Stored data
= = =

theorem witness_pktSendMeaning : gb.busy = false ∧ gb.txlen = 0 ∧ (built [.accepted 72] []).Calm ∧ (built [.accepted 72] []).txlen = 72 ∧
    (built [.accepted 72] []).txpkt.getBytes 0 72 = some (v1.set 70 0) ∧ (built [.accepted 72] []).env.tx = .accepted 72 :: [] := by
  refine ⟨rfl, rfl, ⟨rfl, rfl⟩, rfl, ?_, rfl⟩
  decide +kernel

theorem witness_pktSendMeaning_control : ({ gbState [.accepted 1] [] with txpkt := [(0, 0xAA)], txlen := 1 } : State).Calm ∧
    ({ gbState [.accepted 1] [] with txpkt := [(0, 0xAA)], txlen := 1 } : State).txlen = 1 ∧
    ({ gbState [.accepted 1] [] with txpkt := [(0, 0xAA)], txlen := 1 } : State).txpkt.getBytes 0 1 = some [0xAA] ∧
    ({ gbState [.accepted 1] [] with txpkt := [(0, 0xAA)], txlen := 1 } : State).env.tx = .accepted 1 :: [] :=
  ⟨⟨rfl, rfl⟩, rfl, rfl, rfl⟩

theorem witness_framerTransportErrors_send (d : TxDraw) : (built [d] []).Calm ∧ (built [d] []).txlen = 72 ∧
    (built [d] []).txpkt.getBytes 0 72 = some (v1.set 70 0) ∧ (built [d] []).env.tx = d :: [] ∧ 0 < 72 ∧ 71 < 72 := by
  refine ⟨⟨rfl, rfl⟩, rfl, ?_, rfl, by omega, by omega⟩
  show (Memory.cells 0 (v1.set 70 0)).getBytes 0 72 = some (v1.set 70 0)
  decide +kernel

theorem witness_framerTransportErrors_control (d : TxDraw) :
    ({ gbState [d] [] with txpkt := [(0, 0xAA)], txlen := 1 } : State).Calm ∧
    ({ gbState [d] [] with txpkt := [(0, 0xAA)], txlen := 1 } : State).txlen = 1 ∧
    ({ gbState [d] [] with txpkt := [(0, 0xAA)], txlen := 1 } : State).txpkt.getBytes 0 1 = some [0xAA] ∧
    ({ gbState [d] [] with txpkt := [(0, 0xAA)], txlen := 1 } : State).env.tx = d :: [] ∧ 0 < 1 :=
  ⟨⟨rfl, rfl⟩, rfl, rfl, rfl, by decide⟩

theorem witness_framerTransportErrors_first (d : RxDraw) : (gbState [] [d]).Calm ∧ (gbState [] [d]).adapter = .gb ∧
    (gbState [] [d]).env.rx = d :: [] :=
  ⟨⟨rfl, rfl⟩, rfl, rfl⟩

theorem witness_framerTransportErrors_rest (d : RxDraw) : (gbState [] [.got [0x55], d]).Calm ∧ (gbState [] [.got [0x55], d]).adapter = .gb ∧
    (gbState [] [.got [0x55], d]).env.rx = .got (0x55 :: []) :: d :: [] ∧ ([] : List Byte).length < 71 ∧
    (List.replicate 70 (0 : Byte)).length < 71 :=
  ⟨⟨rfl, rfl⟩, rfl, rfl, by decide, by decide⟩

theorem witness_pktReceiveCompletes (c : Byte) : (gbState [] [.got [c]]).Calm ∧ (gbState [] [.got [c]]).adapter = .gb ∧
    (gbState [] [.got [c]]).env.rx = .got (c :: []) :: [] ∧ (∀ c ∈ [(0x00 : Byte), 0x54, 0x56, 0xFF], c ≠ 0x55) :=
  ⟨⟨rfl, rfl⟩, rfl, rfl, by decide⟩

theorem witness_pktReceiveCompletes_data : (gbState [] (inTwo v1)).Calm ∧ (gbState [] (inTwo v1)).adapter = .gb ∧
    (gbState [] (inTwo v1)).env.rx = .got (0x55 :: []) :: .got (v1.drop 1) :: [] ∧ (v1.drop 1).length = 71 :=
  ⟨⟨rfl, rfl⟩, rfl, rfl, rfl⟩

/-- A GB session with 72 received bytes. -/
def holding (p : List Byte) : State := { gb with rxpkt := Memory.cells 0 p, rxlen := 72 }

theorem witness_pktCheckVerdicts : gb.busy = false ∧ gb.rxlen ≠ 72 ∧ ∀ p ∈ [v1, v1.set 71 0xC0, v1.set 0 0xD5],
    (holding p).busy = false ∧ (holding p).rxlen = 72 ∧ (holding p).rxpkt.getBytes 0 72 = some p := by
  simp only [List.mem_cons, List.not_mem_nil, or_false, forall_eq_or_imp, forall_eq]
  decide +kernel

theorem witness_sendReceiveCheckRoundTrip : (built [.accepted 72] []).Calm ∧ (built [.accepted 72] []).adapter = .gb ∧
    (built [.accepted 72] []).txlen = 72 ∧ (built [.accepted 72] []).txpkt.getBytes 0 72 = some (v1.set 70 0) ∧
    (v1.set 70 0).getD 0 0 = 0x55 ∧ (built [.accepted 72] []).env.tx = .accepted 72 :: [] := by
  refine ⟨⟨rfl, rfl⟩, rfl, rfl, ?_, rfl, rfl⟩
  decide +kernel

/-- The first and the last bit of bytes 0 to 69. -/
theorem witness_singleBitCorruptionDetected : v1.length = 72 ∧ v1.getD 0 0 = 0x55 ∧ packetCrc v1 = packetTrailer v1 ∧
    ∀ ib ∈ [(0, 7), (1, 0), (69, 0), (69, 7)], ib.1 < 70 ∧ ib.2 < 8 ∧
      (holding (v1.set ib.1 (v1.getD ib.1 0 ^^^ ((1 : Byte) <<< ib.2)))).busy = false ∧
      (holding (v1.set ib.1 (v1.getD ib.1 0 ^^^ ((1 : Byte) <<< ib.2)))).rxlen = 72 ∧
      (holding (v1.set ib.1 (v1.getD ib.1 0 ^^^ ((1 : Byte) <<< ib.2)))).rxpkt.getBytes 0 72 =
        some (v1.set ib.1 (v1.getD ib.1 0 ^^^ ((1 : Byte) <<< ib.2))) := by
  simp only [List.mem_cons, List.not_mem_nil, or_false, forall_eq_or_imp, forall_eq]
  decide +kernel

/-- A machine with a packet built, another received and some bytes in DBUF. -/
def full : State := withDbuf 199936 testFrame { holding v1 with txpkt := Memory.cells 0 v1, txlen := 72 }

= = =

* _What you have to do_: From the data above, give every line again exactly as it appears.

* _Task solution_:
theorem witness_pktSendMeaning : gb.busy = false ∧ gb.txlen = 0 ∧ (built [.accepted 72] []).Calm ∧ (built [.accepted 72] []).txlen = 72 ∧
    (built [.accepted 72] []).txpkt.getBytes 0 72 = some (v1.set 70 0) ∧ (built [.accepted 72] []).env.tx = .accepted 72 :: [] := by
  refine ⟨rfl, rfl, ⟨rfl, rfl⟩, rfl, ?_, rfl⟩
  decide +kernel

theorem witness_pktSendMeaning_control : ({ gbState [.accepted 1] [] with txpkt := [(0, 0xAA)], txlen := 1 } : State).Calm ∧
    ({ gbState [.accepted 1] [] with txpkt := [(0, 0xAA)], txlen := 1 } : State).txlen = 1 ∧
    ({ gbState [.accepted 1] [] with txpkt := [(0, 0xAA)], txlen := 1 } : State).txpkt.getBytes 0 1 = some [0xAA] ∧
    ({ gbState [.accepted 1] [] with txpkt := [(0, 0xAA)], txlen := 1 } : State).env.tx = .accepted 1 :: [] :=
  ⟨⟨rfl, rfl⟩, rfl, rfl, rfl⟩

theorem witness_framerTransportErrors_send (d : TxDraw) : (built [d] []).Calm ∧ (built [d] []).txlen = 72 ∧
    (built [d] []).txpkt.getBytes 0 72 = some (v1.set 70 0) ∧ (built [d] []).env.tx = d :: [] ∧ 0 < 72 ∧ 71 < 72 := by
  refine ⟨⟨rfl, rfl⟩, rfl, ?_, rfl, by omega, by omega⟩
  show (Memory.cells 0 (v1.set 70 0)).getBytes 0 72 = some (v1.set 70 0)
  decide +kernel

theorem witness_framerTransportErrors_control (d : TxDraw) :
    ({ gbState [d] [] with txpkt := [(0, 0xAA)], txlen := 1 } : State).Calm ∧
    ({ gbState [d] [] with txpkt := [(0, 0xAA)], txlen := 1 } : State).txlen = 1 ∧
    ({ gbState [d] [] with txpkt := [(0, 0xAA)], txlen := 1 } : State).txpkt.getBytes 0 1 = some [0xAA] ∧
    ({ gbState [d] [] with txpkt := [(0, 0xAA)], txlen := 1 } : State).env.tx = d :: [] ∧ 0 < 1 :=
  ⟨⟨rfl, rfl⟩, rfl, rfl, rfl, by decide⟩

theorem witness_framerTransportErrors_first (d : RxDraw) : (gbState [] [d]).Calm ∧ (gbState [] [d]).adapter = .gb ∧
    (gbState [] [d]).env.rx = d :: [] :=
  ⟨⟨rfl, rfl⟩, rfl, rfl⟩

theorem witness_framerTransportErrors_rest (d : RxDraw) : (gbState [] [.got [0x55], d]).Calm ∧ (gbState [] [.got [0x55], d]).adapter = .gb ∧
    (gbState [] [.got [0x55], d]).env.rx = .got (0x55 :: []) :: d :: [] ∧ ([] : List Byte).length < 71 ∧
    (List.replicate 70 (0 : Byte)).length < 71 :=
  ⟨⟨rfl, rfl⟩, rfl, rfl, by decide, by decide⟩

theorem witness_pktReceiveCompletes (c : Byte) : (gbState [] [.got [c]]).Calm ∧ (gbState [] [.got [c]]).adapter = .gb ∧
    (gbState [] [.got [c]]).env.rx = .got (c :: []) :: [] ∧ (∀ c ∈ [(0x00 : Byte), 0x54, 0x56, 0xFF], c ≠ 0x55) :=
  ⟨⟨rfl, rfl⟩, rfl, rfl, by decide⟩

theorem witness_pktReceiveCompletes_data : (gbState [] (inTwo v1)).Calm ∧ (gbState [] (inTwo v1)).adapter = .gb ∧
    (gbState [] (inTwo v1)).env.rx = .got (0x55 :: []) :: .got (v1.drop 1) :: [] ∧ (v1.drop 1).length = 71 :=
  ⟨⟨rfl, rfl⟩, rfl, rfl, rfl⟩

/-- A GB session with 72 received bytes. -/
def holding (p : List Byte) : State := { gb with rxpkt := Memory.cells 0 p, rxlen := 72 }

theorem witness_pktCheckVerdicts : gb.busy = false ∧ gb.rxlen ≠ 72 ∧ ∀ p ∈ [v1, v1.set 71 0xC0, v1.set 0 0xD5],
    (holding p).busy = false ∧ (holding p).rxlen = 72 ∧ (holding p).rxpkt.getBytes 0 72 = some p := by
  simp only [List.mem_cons, List.not_mem_nil, or_false, forall_eq_or_imp, forall_eq]
  decide +kernel

theorem witness_sendReceiveCheckRoundTrip : (built [.accepted 72] []).Calm ∧ (built [.accepted 72] []).adapter = .gb ∧
    (built [.accepted 72] []).txlen = 72 ∧ (built [.accepted 72] []).txpkt.getBytes 0 72 = some (v1.set 70 0) ∧
    (v1.set 70 0).getD 0 0 = 0x55 ∧ (built [.accepted 72] []).env.tx = .accepted 72 :: [] := by
  refine ⟨⟨rfl, rfl⟩, rfl, rfl, ?_, rfl, rfl⟩
  decide +kernel

/-- The first and the last bit of bytes 0 to 69. -/
theorem witness_singleBitCorruptionDetected : v1.length = 72 ∧ v1.getD 0 0 = 0x55 ∧ packetCrc v1 = packetTrailer v1 ∧
    ∀ ib ∈ [(0, 7), (1, 0), (69, 0), (69, 7)], ib.1 < 70 ∧ ib.2 < 8 ∧
      (holding (v1.set ib.1 (v1.getD ib.1 0 ^^^ ((1 : Byte) <<< ib.2)))).busy = false ∧
      (holding (v1.set ib.1 (v1.getD ib.1 0 ^^^ ((1 : Byte) <<< ib.2)))).rxlen = 72 ∧
      (holding (v1.set ib.1 (v1.getD ib.1 0 ^^^ ((1 : Byte) <<< ib.2)))).rxpkt.getBytes 0 72 =
        some (v1.set ib.1 (v1.getD ib.1 0 ^^^ ((1 : Byte) <<< ib.2))) := by
  simp only [List.mem_cons, List.not_mem_nil, or_false, forall_eq_or_imp, forall_eq]
  decide +kernel

/-- A machine with a packet built, another received and some bytes in DBUF. -/
def full : State := withDbuf 199936 testFrame { holding v1 with txpkt := Memory.cells 0 v1, txlen := 72 }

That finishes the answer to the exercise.